Keywords: Atherosclerosis, cell adhesion molecules, diabetes mellitus, metabolic syndrome

How to cite this article:
Abdullah RA, Abdulrahman IS. Circulating cell adhesion molecules level in type 2 diabetes mellitus and its correlation with glycemic control and metabolic syndrome: A case-control study. Med J Babylon 2023;20:64-70

How to cite this URL:
Abdullah RA, Abdulrahman IS. Circulating cell adhesion molecules level in type 2 diabetes mellitus and its correlation with glycemic control and metabolic syndrome: A case-control study. Med J Babylon [serial online] 2023 [cited 2023 Jun 10];20:64-70. Available from: https://www.medjbabylon.org/text.asp?2023/20/1/64/375122

  Introduction Top

Cell adhesion molecules (CAMs) have been found in a wide range of cell types, including endothelium, lymphocytes, macrophages, and several tumor cell lines.[1] As such molecules can be expressed nonspecifically throughout the circulatory system, the plasma concentration of circulating CAMs revealed total body atherosclerotic load. Cellular adhesion, which allows cells to clump together to create tissues, can also help the immune system distinguish between self and non-self-cells. Abnormal cellular adhesion could be a sign of health issues.[2]

Soluble adhesion molecules levels in the blood are linked to hyperglycemia, insulin resistance, dyslipidemia, and obesity, as well as the development of nephropathy, retinopathy, myocardial infarction, and stroke, and the obliteration of peripheral artery disease in type 1 and 2 diabetes.[3] Given their significance in the genesis of tissue damage and endothelial dysfunction associated with diabetes, these molecules could be used as a target of therapeutics to prevent the genesis and advancement of diabetic problems.[3]

After controlling all other risk factors, a recent meta-analysis and systematic review discovered that with type 2 diabetes E-selectin and plasma soluble ICAM-1 were independently related.

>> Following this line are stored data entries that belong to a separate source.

/-! The inbox (R252, R265). -/

/-- Inbox slots of a section's hub in use. -/
def inboxUsed (j : Job) (draft : Bool) : Nat := (j.sweeps.filter (fun w => w.draft == draft && w.slot.isSome)).length
/-- The lowest free slot. -/
def freeInbox (j : Job) (draft : Bool) : Option Nat :=
  (List.range 8).find? (fun n => !j.sweeps.any (fun w => w.draft == draft && w.slot.map Fin.val == some n))
/-- Slots in use at a core: none but at a hub (R265). -/
def hubSlots (s : State) (c : Nat) : Option Nat :=
  match runJobAt s c with
  | some (p, j) =>
      let here := [false, true].filter (fun b => isHubOf s p j b c)
      if here.isEmpty then none else some ((here.map (inboxUsed j)).sum)
  | none => none
/-- SWP_HUB.PEAK follows the slots in use. -/
def hubPeak (s : State) (c : Nat) : State :=
  match hubSlots s c with
  | some n => if bitsOf (creg s c 0x378) 15 8 < n then setCreg s c 0x378 (setBits (creg s c 0x378) 15 8 n) else s
  | none => s
/-- SWP_HUB of a core: it reads zero but at a hub, where QUEUED is the slots in use (R265). -/
def isHub (s : State) (c : Nat) : Bool := (hubSlots s c).isSome
def swpHub (s : State) (c : Nat) : Nat :=
  match hubSlots s c with | some n => setBits (creg s c 0x378) 3 0 n | none => 0

/-- Granules of n scratchpad bytes from a on that are poisoned, counted from a. -/
def spadPoisonIn (s : State) (c a n : Nat) : List Nat :=
  ((coreOf s c).spad.poison.filter (fun g => decide (a ≤ 8 * g) && decide (8 * g < a + n))).map (fun g => g - a / 8)

/-- A packet of a core that carries bytes which no command holds in one piece. -/
def bytesPacket (c op addr : Nat) (b : Bytes) (poison : List Nat) (token : Option Nat) (tid tree : Nat) : Packet :=
  { head := mkHead addr op (coreSrc c) (ceilDiv b.length 64) token.isSome (token.getD 0) tid (lastMask b.length) tree
    body := padTo (64 * ceilDiv b.length 64) b
    poison := poison }

/-- Address of a byte of a core's scratchpad. -/
def spadAddr (c off : Nat) : Nat := mkAddr (siteOf c) 0 (clusterIn c) (coreIn c) off

/-! The SWEEP command. -/

/-- The run that a SWEEP has opened and still sends. -/
def openSweep (s : State) (c : Nat) (j : Job) : Option SweepRun :=
  ((coreOf s c).te.find? (fun t => decide (t.sent < t.size) && t.opc == 0x50#8)).bind (fun t =>
    j.sweeps.find? (fun v => v.owner.val == c && v.tid == t.tid))

/-- A sweep as its SWEEP opens it. -/
def newSweep (s : State) (c : Nat) (i : Issued) (w d size slot : Nat) (draft : Bool) : SweepRun :=
  { owner := Fin.ofNat 16384 c, tid := (coreOf s c).nextTid, index := i.index, token := (ownToken w).map (Fin.ofNat 32)
    draft := draft, layer := sdLayer d, heads := sdHeads d, tokens := sdTokens d, tree := sdTree d, rdst := sdRdst d
    slot := some (Fin.ofNat 8 slot), size := size, arrived := 0, taken := false, queries := [], entries := [], lens := [], handles := []
    poisoned := false, reach := 0, mcTid := 0, mcSent := 0, mcLeft := 0, received := [], waiting := [], sent := [], clamped := []
    gathered := [], resTid := none, resSent := 0, resLanded := 0 }

/-- Send a sweep's contents b to the hub's inbox; the first packet takes a slot. -/
def sendSweep (s : State) (c p : Nat) (j : Job) (e : SweepDesc × (Nat × Nat → Nat)) (i : Issued) (w d : Nat) (b : Bytes) : EngRes :=
  let old := openSweep s c j
  let draft := draftTree j (sdTree d)
  match (match old with | some v => v.slot.map Fin.val | none => freeInbox j draft) with
  | none => .hold
  | some n =>
      let base := spadAddr (hubCore e) (e.1.inboxOff + n * e.1.slotBytes)
      let keep := fun (t : State) =>
        if old.isSome then t
        else hubPeak (updJob t p (fun j => { j with sweeps := j.sweeps ++ [newSweep s c i w d b.length n draft] })) (hubCore e)
      match runTransfer s c i 0 { op := opWrite, vc := 2, opc := 0x50, size := b.length
                                  total := b.length + sdTokens d * sdHeads d * resultBytes, dst := 0, src := 0 }
          (kiloSpan b.length) (fun tid _ at_ k => bytesPacket c opWrite (base + at_) (sliceB b at_ k) [] none tid 0) with
      | .left t => .left (keep t)
      | .wait t => .wait (keep t)
      | e => e
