-- ==== Sys2Proof/Machine/FaultCmds.lean ====
section
/-! DEFINITION. The fault commands (ch. 14, 15): replays, watchdogs, restarts, fences and their return, the vault patrol, event
records and the Binocular messages. -/

namespace Sys2Proof.Machine

/-! Failures (R351). -/

/-- A failure report's granule, as the region keeps it to tell a repeat (R354). -/
def faultMark (f : FaultReport) : Option (BitVec 16 × W32) :=
  f.granule.map (fun g => (BitVec.ofNat 16 (f.unit.toNat / 2 ^ 17), BitVec.ofNat 32 (g.1.val * 2 ^ 29 + g.2 % 2 ^ 29)))

/-- The answer to a repeated uncorrectable read, by where the granule lies: 0 scratchpad, 1 weight shard, 2 embedding table,
3 latent page or slot table, 4 Instar state, 5 other. -/
def repeatAnswer (s : State) (p : Nat) (f : FaultReport) (g : Fin 6 × Nat) : State :=
  let k := uDie f.unit.toNat * 16 + uCluster f.unit.toNat
  if g.1 = 0 then fenceAll s (coreUnit (coreAt (uDie f.unit.toNat) (uCluster f.unit.toNat) (uCore f.unit.toNat)) 0 0) 0x4012
  else if g.1 = 5 then restartBegin s p 0x4011
  else vaultRepeat s k (8 * g.2) (g.1 == 4)

/-- STEP_REPLAY (R351, R354, R359, R360): FENCED_DEST restarts the job; other failures replay the step. -/
def execStepReplay (p : PartId) (f : FaultReport) (s : State) : Out :=
  let p := p.val
  .next (match jobOf s p with
    | none => s
    | some j =>
        let r := regionRun s p f.region
        if !j.running || j.frozen || j.restarting || !r.busy then s
        else if f.code = 0x3020 || f.code = 0x5050 then restartBegin s p f.code.toNat
        else
          let mark := faultMark f
          let again := mark.isSome && mark == r.lastFault && decide (0 < r.replays)
          let s := updRegion s p f.region (fun r => { r with
            lastFault := mark, trapped := (r.trapped ++ f.trapped).eraseDups })
          match f.granule with
          | some g =>
              if again then
                let s := repeatAnswer s p f g
                -- a step whose job runs on replays as well
                match jobOf s p with
                | some j => if j.restarting || !(partOf s p).epochs.missing.isEmpty then s
                    else failStep s p f.region f.code.toNat f.unit none
                | none => s
              else failStep s p f.region f.code.toNat f.unit (if f.heldInput && 0 < f.region then some (f.region - 1) else none)
          | none => failStep s p f.region f.code.toNat f.unit none)

/-- STEP_WATCHDOG (R361): a first trip replays the step; a second is hard, after a pattern test of every core of the region. The
time does not count while no product may run in some cluster of the region or the Finder holds compute. -/
def execStepWatchdog (p : PartId) (region : Nat) (s : State) : Out :=
  let p := p.val
  .next (match jobOf s p with
    | none => s
    | some j =>
        let r := regionRun s p region
        let cs := regionCores s p region
        if !j.running || j.frozen || j.restarting || !r.busy || holdsCompute s || s.fin.sagWarn
            || cs.any (fun c => inForce s (clusterOf c) == 0) then s
        else
          let s := stwEvent s 0x5052 1 (some p) none (leBytes 4 region)
          if r.trips = 0 then replaySteps (updRegion s p region (fun r => { r with trips := 1 })) p none
          else
            let s := updJob s p (fun j => { j with waitHold := true })
            let s := updFin s (fun f => { f with testsDue := (f.testsDue ++ cs).eraseDups })
            restartBegin s p 0x5052)

/-- JOB_RESTART (R365 to R367): the restart begins if it has not begun, and steps 4 to 6 follow once nothing holds them. -/
def execJobRestart (p : PartId) (cause : BitVec 16) (s : State) : Out :=
  let p := p.val
  .next (match jobOf s p with
    | none => s
    | some j => restartFinish (if j.restarting then s else restartBegin s p cause.toNat) p)

/-- REQUEST_RESTART (R368). -/
def execRequestRestart (h : Slot) (s : State) : Out := .next (requestRestart s h.val)

/-! Fences. -/

/-- UNIT_FENCED (R351, R362, R534). -/
def execUnitFenced (unit : W32) (cause : BitVec 16) (s : State) : Out :=
  .next (windowEvents s (fenceAll s unit.toNat cause.toNat))

/-- The fence entry that an UNFENCE names; a link may be named by either end (R370). -/
def unfenceUnit (u : Nat) : Nat :=
  if uIsLink u then linkUnit (coreAt (uDie u) (uCluster u) (uCore u)) (bitsOf u 12 9) else u
/-- UNFENCE takes a core, a cluster or a link (R372). -/
def unfenceForm (u : Nat) : Bool :=
  decide (uDie u < 64) && (uIsLink u || (bitsOf u 16 9 == 0 && decide (uScope u ≤ 1))) && bitsOf u 6 0 == 0

/-- A core's check state forgets its notes and episodes (R364). -/
def forgetNotes (s : State) (c : Nat) : State :=
  updCore s c (fun v => { v with notes := [], episodes := [], forceDup := false })

/-- Open a fenced core. -/
def openCore (s : State) (c : Nat) : State :=
  let k := clusterOf c
  let v := rreg s c 0x4C8
  let f := kreg s k 0x40
  forgetNotes (setKreg (setRreg s c 0x4C8 (v - (v &&& 1))) k 0x40 (f - (f &&& 2 ^ (16 + coreIn c)))) c

/-- Open a link again, unless the site at one of its ends is fenced; one resynchronisation has tested it (R364). -/
def openLink (s : State) (c port : Nat) : State :=
  match linkEnd c port with
  | none => s
  | some e =>
      let s := resyncLink s c port e
      if siteFenced s (siteOf c) || (decide (e.1 < 16384) && siteFenced s (siteOf e.1)) then s else bothEnds s c port false

/-- Return a unit to service (R364). -/
def returnUnit (s : State) (u : Nat) : State :=
  let s := updStw s (fun t => { t with fences := t.fences.filter (fun f => f.unit.toNat != u) })
  let c := coreAt (uDie u) (uCluster u) (uCore u)
  let k := uDie u * 16 + uCluster u
  let s :=
    if uIsLink u then openLink s c (bitsOf u 12 9)
    else if uScope u = 0 then (if clusterFenced s k then s else openCore s c)
    else
      let f := kreg s k 0x40
      let s := setKreg s k 0x40 (f - (f &&& 2))
      (coresOf k).foldl (fun s c => if fenced s (coreUnit c 0 0) then s else openCore s c) s
  raise s 0x5056 0 u (stewardCc s) []

/-- A cluster that has lost two phases or more returns only with its site (R425). -/
def phasesGone (s : State) (u : Nat) : Bool :=
  uScope u == 1 && decide (2 ≤ bitCount (bitsOf (kreg s (uDie u * 16 + uCluster u) 0x58) 19 16) 4)

/-- UNFENCE (R364, R372): the unit's test passes and it returns, or the write is refused. -/
def execUnfence (req : DapReq) (unit : W32) (testPass : Bool) (s : State) : Out :=
  let u := unfenceUnit unit.toNat
  .next (dapWrite s req 0x4400 6 (leBytes 4 unit.toNat)
    (fun _ s => if !unfenceForm unit.toNat then stRange else if !fenced s u || !testPass || phasesGone s u || !stewardUp s then stState else stOk)
    (fun _ s => returnUnit s u))

/-- PATROL (R352, R354, R356): one pass over a vault. -/
def execPatrol (cl : ClusterId) (ecc : EccObs) (s : State) : Out :=
  let k := cl.val
  .next (if !(siteSt s (k / 16)).powered || (clOf s k).selfRetain || (clOf s k).clocksOff then s
    else
      let ue := ecc.ue.filter (fun g => decide (8 * g < Config.vaultCap))
      let s := bumpK (bumpK (bumpK s k 0x30 63 32 ecc.ce1) k 0x30 31 16 ecc.ce2) k 0x30 15 0 ue.length
      let s := bumpK (bumpK s k 0x38 31 0 (ecc.ce1 + ecc.ce2)) k 0x38 63 32 1
      let s := vaultPass s k 0 Config.vaultCap
      let s := if ecc.ce2 = 0 then s else raise s 0x4010 0 (clusterUnit k 11) k []
      if ue.isEmpty then s
      else
        let s := updCl s k (fun v => { v with vault := memPoison v.vault ue })
        ue.foldl (fun s g => vaultRepeat (raise s 0x4011 1 (clusterUnit k 11) k (leBytes 8 (8 * g))) k (8 * g)
          (match (sitePart s (k / 16)).bind (jobOf s) with | some j => j.instar.isSome | none => false)) s)

/-! Event records (R369, R371, R516, R530). -/

/-- The one-second interval of the active Steward's LOCAL_TIME. -/
def stewardSecond (s : State) : Nat := stewardTime s / 375000000

/-- Deliver a logged record on the field networks with an open session, and to the event queues that want it. -/
def deliver (s : State) (l : LoggedEvent) : State :=
  let part := match l.ev.job with
    | some j => (s.parts.find? (fun e => match e.2.job with | some x => x.number == j.1 | none => false)).map (fun e => e.1)
    | none => none
  let wants := fun (q : WlQueue) => q.kind == 4#8 &&
    (match part with | some p => q.part.toNat == p | none => if l.ev.job.isSome then false else q.part == 0xFF#8)
  if l.ev.sev.val < obj s 0x4B00 5 then s
  else (sendEvents s (eventBytes l)).wl.foldl (fun s e => e.2.queues.foldl (fun s q =>
    if !wants q.2 then s
    else if queueRoom s q.1 4 1 then queueWrite s q.1 1 (eventBytes l)
    else updWl s e.1 (fun w => { w with err := BitVec.ofNat 64 (bumpField w.err.toNat 7 0 1) })) s) (sendEvents s (eventBytes l))

/-- EVENT_RECORD (R371): the oldest record reaches the Steward; it is logged and delivered, or past the rate only counted. -/
def execEventRecord (s : State) : Out :=
  .next (match s.events with
    | [] => s
    | e :: rest =>
        if !stewardUp s then s
        else
          let s := { s with events := rest }
          let sec := stewardSecond s
          let code := e.code.toNat
          let n := match s.stw.secCounts.find? (fun x => x.1 == sec && x.2.1 == code) with | some x => x.2.2 | none => 0
          let counts := (s.stw.secCounts.filter (fun x => x.1 == sec && x.2.1 != code)) ++ [(sec, code, n + 1)]
          let s := updStw s (fun t => { t with secCounts := counts })
          if obj s 0x4400 7 ≤ n && e.sev ≠ 3 then setObj s 0x4402 1 (satAdd32 (obj s 0x4402 1) 1)
          else
            let age := match s.stw.hostPair with
              | some h => min ((stewardTime s - h.1.toNat) / 375) 0xFFFFFF
              | none => 0
            let l : LoggedEvent := { ev := e, hostTime := s.stw.hostPair.map (fun h => h.2), pairAge := age }
            deliver (updStw s (fun t => { t with log := (t.log ++ [l]).drop (t.log.length + 1 - 256) })) l)

/-! Binocular messages. -/

/-- The hello of the peer matches this module's (R386). -/
def binoHelloOk (s : State) (p : Nat) (j : Job) (peer : Bytes) : Bool :=
  let own := binoHelloBytes s p j
  peer.length == 160 && sliceB peer 0 6 == sliceB own 0 6 && byteAt peer 6 == 0 && byteAt peer 7 == 0
    && peer.drop 8 == own.drop 8

/-- BINO_HELLO (R386): the peer's hello is compared, and the job starts or is refused. -/
def execBinoHello (p : PartId) (peer : Bytes) (s : State) : Out :=
  let p := p.val
  .next (match jobOf s p with
    | none => s
    | some j =>
        if !isBino s p || !j.running || j.started then s
        else if !binoHelloOk s p j peer || (hlOf s (obj s 0x4500 1)).st ≠ 5 then
          endJob (stwEvent s 0x5061 2 (some p) none []) p 7 0x5061
        else startStreams { updJob s p (fun j => { j with started := true }) with binoState := 1 } p)

/-- A step of a region has compared equal; the head's sets how far commits may go (R388). -/
def noteEqual (s : State) (p region : Nat) (step : W64) : State :=
  match jobOf s p with
  | none => s
  | some j => if headOf j = some region then updJob s p (fun j => { j with subOk := some step }) else s

/-- Compare what both sides have of a step and region (R387, R389). -/
def compareSub (s : State) (p region : Nat) (step : W64) : State :=
  match jobOf s p with
  | none => s
  | some j =>
      let f := fun (e : W64 × Nat × Bytes) => e.1 == step && e.2.1 == region
      match j.subOwn.find? f, j.subPeer.find? f with
      | some a, some b =>
          let s := updJob s p (fun j => { j with subOwn := j.subOwn.filter (fun e => !f e), subPeer := j.subPeer.filter (fun e => !f e) })
          if a.2.2 = b.2.2 then noteEqual s p region step else freeze s p 1 step region
      | _, _ => s

/-- SUBP (R387, R389): the peer's sub-Plate, or its announcement of a restart. -/
def execSubp (p : PartId) (msg : Bytes) (s : State) : Out :=
  let p := p.val
  let region := leAt msg 4 4
  let step : W64 := BitVec.ofNat 64 (leAt msg 8 8)
  .next (match jobOf s p with
    | none => s
    | some j =>
        if !isBino s p || !j.running || j.frozen || msg.length ≠ 64 || leAt msg 0 4 ≠ 0x50425553 || leAt msg 0x30 16 ≠ 0 then s
        else if region = 0xFFFFFFFF then freeze s p 2 step 0xFFFF
        else compareSub (updJob s p (fun j => { j with subPeer := j.subPeer ++ [(step, region, sliceB msg 0x10 32)] })) p region step)

/-- BINO_TIMEOUT (R389): no message for a due step within 100 µs. -/
def execBinoTimeout (p : PartId) (s : State) : Out :=
  let p := p.val
  .next (match jobOf s p with
    | none => s
    | some j => match j.subOwn with
      | e :: _ => if isBino s p && j.running then freeze s p 3 e.1 e.2.1 else s
      | [] => s)

end Sys2Proof.Machine
end

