/-- THERMTRIP_CLEAR (R443, R453). -/
def execThermtripClear (req : DapReq) (site : Byte) (s : State) : Out :=
  let d := site.toNat
  .next (dapWrite s req 0x4800 5 (leBytes 1 d)
    (fun _ s => if 63 < d then stRange else if !(siteSt s d).tripLatch || !siteCool s d then stState else stOk)
    (fun _ s => updSite s d (fun t => { t with tripLatch := false })))

/-! Coolant stop (R446 to R449). -/

/-- CLK_SWALLOW.CAP of every site that has power. -/
def siteCaps (s : State) : State := (poweredSites s).foldl siteCap s

/-- COOLANT_STOP (R446, R447, R449, R459). A stop during Eclosion sends it back to waiting. -/
def execCoolantStop (s : State) : Out :=
  .next (if !s.fin.standby12 || s.fin.stop || s.fin.heldOff then s
    else
      let s := endReen s 7 0
      if s.fin.eclosing && !s.fin.ready && s.fin.phase ≠ 0 then
        abortEclosion (finderEvent s 0x2021 3 (moduleUnit 0) [])
      else
        let s := updFin (finderBroadcast s 2 1 allCcs) (fun f => { f with stop := true, stopAt := s.units })
        let s := finderEvent (siteCaps s) 0x2021 3 (moduleUnit 0) []
        let s := (s.parts.map (fun e => e.1)).foldl (fun s p => restartBegin s p 0x2021) s
        setCoolantIn (retainVaults s true))

/-- The thermal state returns to COLD (R439, R448). -/
def goCold (s : State) : State :=
  setThermEst (updFin s (fun f => { f with thermWarm := false, nDie := 0, nStack := 0 }))

/-- COOLANT_RESTORED (R448): the stop ends; after a power-down, 5 s of flow hold a module reset of class C. -/
def execCoolantRestored (s : State) : Out :=
  .next (if s.fin.stop then
      let s := finderBroadcast (updFin s (fun f => { f with stop := false })) 2 0 allCcs
      let s := retainVaults (siteCaps s) (s.fin.pwr == 2)
      setCoolantIn (finderEvent (divideCap (goCold s)) 0x2023 0 (moduleUnit 0) [])
    else if s.fin.heldOff then
      setCoolantIn (holdReset (goCold (updFin s (fun f => { f with heldOff := false }))) 3 0x2022 false)
    else s)

/-- COOLANT_POWERDOWN (R448, R449): every converter opens. -/
def execCoolantPowerdown (s : State) : Out :=
  .next (if !s.fin.stop then s
    else
      let s := (List.range 64).foldl (fun s d =>
        if (siteSt s d).powered then openSite s d 5 else if siteStateOf s d = 2 then s else setSiteState s d 5) s
      let s := updFin s (fun f => { f with stop := false, heldOff := true })
      setCoolantIn (finderEvent s 0x2022 3 (moduleUnit 0) []))

end Sys2Proof.Machine
end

The majority of prospective diabetes studies have been limited to just a small number of CAMs and have primarily been undertaken. The relationships between six CAMs (ICAM-1, VCAM-1, E-selectin, L-selectin, P-selectin, and E-cadherin) and the risk of diabetes, as well as whether ethnicity/race influenced any of them, were studied.[4]

Endothelial dysfunction is associated with diabetes, and the presence of higher CAMs in diabetic individuals without micro- or macrovascular problems shows an activated endothelium, which is linked to the release of endothelial products, which can be linked to the development of microangiopathy.[1] Many epidemiological studies have found a positive and independent link between the onset of type 2 diabetes and levels of soluble CAM.[5],[6]

In diabetic patients, strict glycemic control decreases the risk of microvascular disease, and long-term treatment and follow-up research have shown that strict glycemic control is associated with a lower risk of cardiovascular diseases.[7],[8] Many factors influence blood glucose levels, and therefore, the reasons for poor glycemic control are diverse and complex.[9]

Studies directed at the detection of the mechanism of diabetic complications could lead to a better understanding for better selection of antidiabetic medication and its earlier application to prevent disease progression and complication.[10]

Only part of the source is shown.